Limiting destructive trawling in Europe

After two years of intensive lobbying by Oceana in Brussels and Madrid, the European Union prohibited destructive fishing practices, including bottom trawling, which destroys important marine habitat, in over 160 million acres around the Azores, Madeira and the Canary Islands. The area protected covers an area larger than France.

May, 2005

Ending backroom deals in fisheries

Oceana’s lawyers won a change in the rules for fishery policy-making in Chile that will stop government officials from keeping secrets. Now they must publicly disclose the information they use to set quotas and other rules for commercial fishing companies operating along Chile’s massive coastline.

February, 2005

Protecting 95,5 million hectares of ocean in the North Pacific from Bottom Trawling

In a historic conservation move, the North Pacific Fisheries Management Council adopted the Oceana approach and closed nearly 95,5 million hectares of ocean, including recently discovered deep sea coral gardens, to bottom trawling, industrial fishing’s version of clear cutting. The area protected is roughly twice the size of the state of California.

January, 2005

Doubling funding for fishery observers

Thanks largely to Oceana’s efforts, the U.S. Congress doubled the funding available for fishery observer programs in the 2004 federal budget from approximately $14 million to more than $29 million. This included significant increases for Oceana’s top regional priorities, the New England and west coast groundfish fisheries. Since then, Oceana’s efforts have successfully maintained these funding levels despite significant cuts in many areas of the federal budget.

October, 2004

Stopping bottom trawling in New England’s ocean canyons

After campaigning by Oceana, the Mid-Atlantic Fishery Management Council voted to protect deep-sea coral communities in New England and Mid-Atlantic submarine canyons from destructive monkfish bottom trawling gear.

May, 2004

Stopping cruise ship pollution

Eleven months after the launch of Oceana’s Stop Cruise Pollution campaign, Royal Caribbean Cruise Lines, the second largest cruise ship line in the world, agreed to major reform of its waste treatment practices.

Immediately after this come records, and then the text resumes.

-- ==== Sys2Proof/Machine/FilterLoad.lean ====
section
/-! DEFINITION. FLT_LOAD: the parse of a filter parameter record into the FilterSpec (R121 to R125, R200
to R207). -/

namespace Sys2Proof.Machine

/-- The parse cursor: the record offset `o` and the bytes from there on (R201, R207). -/
structure Cursor where
  offset : Nat
  rest : List Byte
deriving DecidableEq, Repr

/-- A read that may raise an error with its information (R207). -/
abbrev Parse (α : Type) := Except (ErrCode × Word) α

/-- `rd8()`: one byte, or E_FMT_TRUNC with the offset that could not be read (R207). -/
def rd8 (c : Cursor) : Parse (Byte × Cursor) :=
  match c.rest with
  | b :: bs => .ok (b, { offset := c.offset + 1, rest := bs })
  | [] => .error (.fmtTrunc, BitVec.ofNat 32 c.offset)

/-- `rd16()`: two bytes, the first the more significant, or E_FMT_TRUNC with the offset (R87, R207). -/
def rd16 (c : Cursor) : Parse (Half × Cursor) :=
  match c.rest with
  | a :: b :: bs => .ok (a ++ b, { offset := c.offset + 2, rest := bs })
  | _ => .error (.fmtTrunc, BitVec.ofNat 32 c.offset)

/-- A frequency code and then a range code (R204). -/
def rdPair (c : Cursor) : Parse ((Half × Half) × Cursor) := do
  let (f, c) ← rd16 c
  let (r, c) ← rd16 c
  .ok ((f, r), c)

/-- The start codes of `n` pairs, in pair order (R204). -/
def rdStarts : Nat → Cursor → Parse (List (Half × Half) × Cursor)
  | 0, c => .ok ([], c)
  | n + 1, c => do
    let (p, c) ← rdPair c
    let (ps, c) ← rdStarts n c
    .ok (p :: ps, c)

/-- The end codes of a pair whose start codes are given: read where its migration bit is 1, a copy of the start
codes where it is 0 (R205). -/
def rdEnd (migrates : Bool) (p : Half × Half) (c : Cursor) : Parse ((Half × Half) × Cursor) :=
  if migrates then rdPair c else .ok (p, c)

/-- The end codes of the pairs whose start codes are given, in pair order. The first pair's bit
number is `bit` (R205). -/
def rdEnds (migr : Byte) : Nat → List (Half × Half) → Cursor → Parse (List (Half × Half) × Cursor)
  | _, [], c => .ok ([], c)
  | bit, p :: ps, c => do
    let (q, c) ← rdEnd (migr.getLsbD bit) p c
    let (qs, c) ← rdEnds migr (bit + 1) ps c
    .ok (q :: qs, c)

/-- A bank of four code registers: the codes of the active pairs, and 0 after them (R206). -/
def codeBank (codes : List Half) : Vector Half 4 := Vector.ofFn fun n => (codes[n.val]?).getD 0

/-- The FilterSpec that a nonzero count byte's fields give (R206). -/
def specOf (p0 p1 : BitVec 4) (unity : PerEnd Half) (migr : Byte)
    (starts ends : PerDir (List (Half × Half))) : FilterSpec :=
  { pcnt := ⟨p0.setWidth 3, p1.setWidth 3⟩
    unity := unity
    migr := migr
    freq := ⟨⟨codeBank (starts.onset.map Prod.fst), codeBank (ends.onset.map Prod.fst)⟩,
      ⟨codeBank (starts.release.map Prod.fst), codeBank (ends.release.map Prod.fst)⟩⟩
    range := ⟨⟨codeBank (starts.onset.map Prod.snd), codeBank (ends.onset.map Prod.snd)⟩,
      ⟨codeBank (starts.release.map Prod.snd), codeBank (ends.release.map Prod.snd)⟩⟩ }

/-- Whether an envelope shape block follows the record: the mask byte is nonzero or the unity values differ
(R125, R205). -/
def envelopeFollows (unity : PerEnd Half) (migr : Byte) : Bool :=
  decide (migr ≠ 0) || decide (unity.start ≠ unity.stop)

/-- The fields after a nonzero count byte, in their order (R123). -/
def parseFields (p0 p1 : BitVec 4) (c : Cursor) : Parse (FilterSpec × Bool × Nat) := do
  let (u0, c) ← rd16 c
  let (u1, c) ← rd16 c
  let (migr, c) ← rd8 c
  let (s0, c) ← rdStarts p0.toNat c
  let (s1, c) ← rdStarts p1.toNat c
  let (e0, c) ← rdEnds migr 0 s0 c
  let (e1, c) ← rdEnds migr 4 s1 c
  .ok (specOf p0 p1 ⟨u0, u1⟩ migr ⟨s0, s1⟩ ⟨e0, e1⟩, envelopeFollows ⟨u0, u1⟩ migr, c.offset)

/-- The parse of a record: the new FilterSpec, whether an envelope block follows, and the record's length.
The count byte is checked before anything else is read (R201 to R203). -/
def parseRecord (bytes : List Byte) : Parse (FilterSpec × Bool × Nat) := do
  let (cnt, c) ← rd8 { offset := 0, rest := bytes }
  let p0 := cnt.extractLsb' 4 4
  let p1 := cnt.extractLsb' 0 4
  if 4 < p0.toNat ∨ 4 < p1.toNat then .error (.fmtPairs, cnt.setWidth 32)
  else if cnt = 0 then .ok (FilterSpec.zero, false, c.offset)
  else parseFields p0 p1 c

/-- The FilterSpec is replaced whole (R206). -/
def State.loadSpec (s : State) (fs : FilterSpec) (env : Bool) : State :=
  { s with spec := fs, status := s.status.withEnvreq env }

/-- FLT_LOAD: on success the FilterSpec and ENVREQ are replaced and RESULT holds the record's length; on an
error none of them changes (R201, R206). -/
def execFltLoad (bytes : List Byte) (s : State) : Outcome :=
  match parseRecord bytes with
  | .ok (fs, env, len) => .next ((s.loadSpec fs env).completeWith (BitVec.ofNat 32 len))
  | .error (e, info) => .next (s.raise e info)

end Sys2Proof.Machine
end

This spares the oceans from 25,000 gallons of sewage from toilets and 143,000 gallons of sewage from sinks, galleys and showers every day.

February, 2003

Saving 60,000 Sea Turtles

Oceana successfully pressured the U.S. government to require larger TEDs (turtle excluder devices) on shrimp nets in the Gulf of Mexico and South Atlantic Ocean, saving an estimated 60,000 sea turtles a year.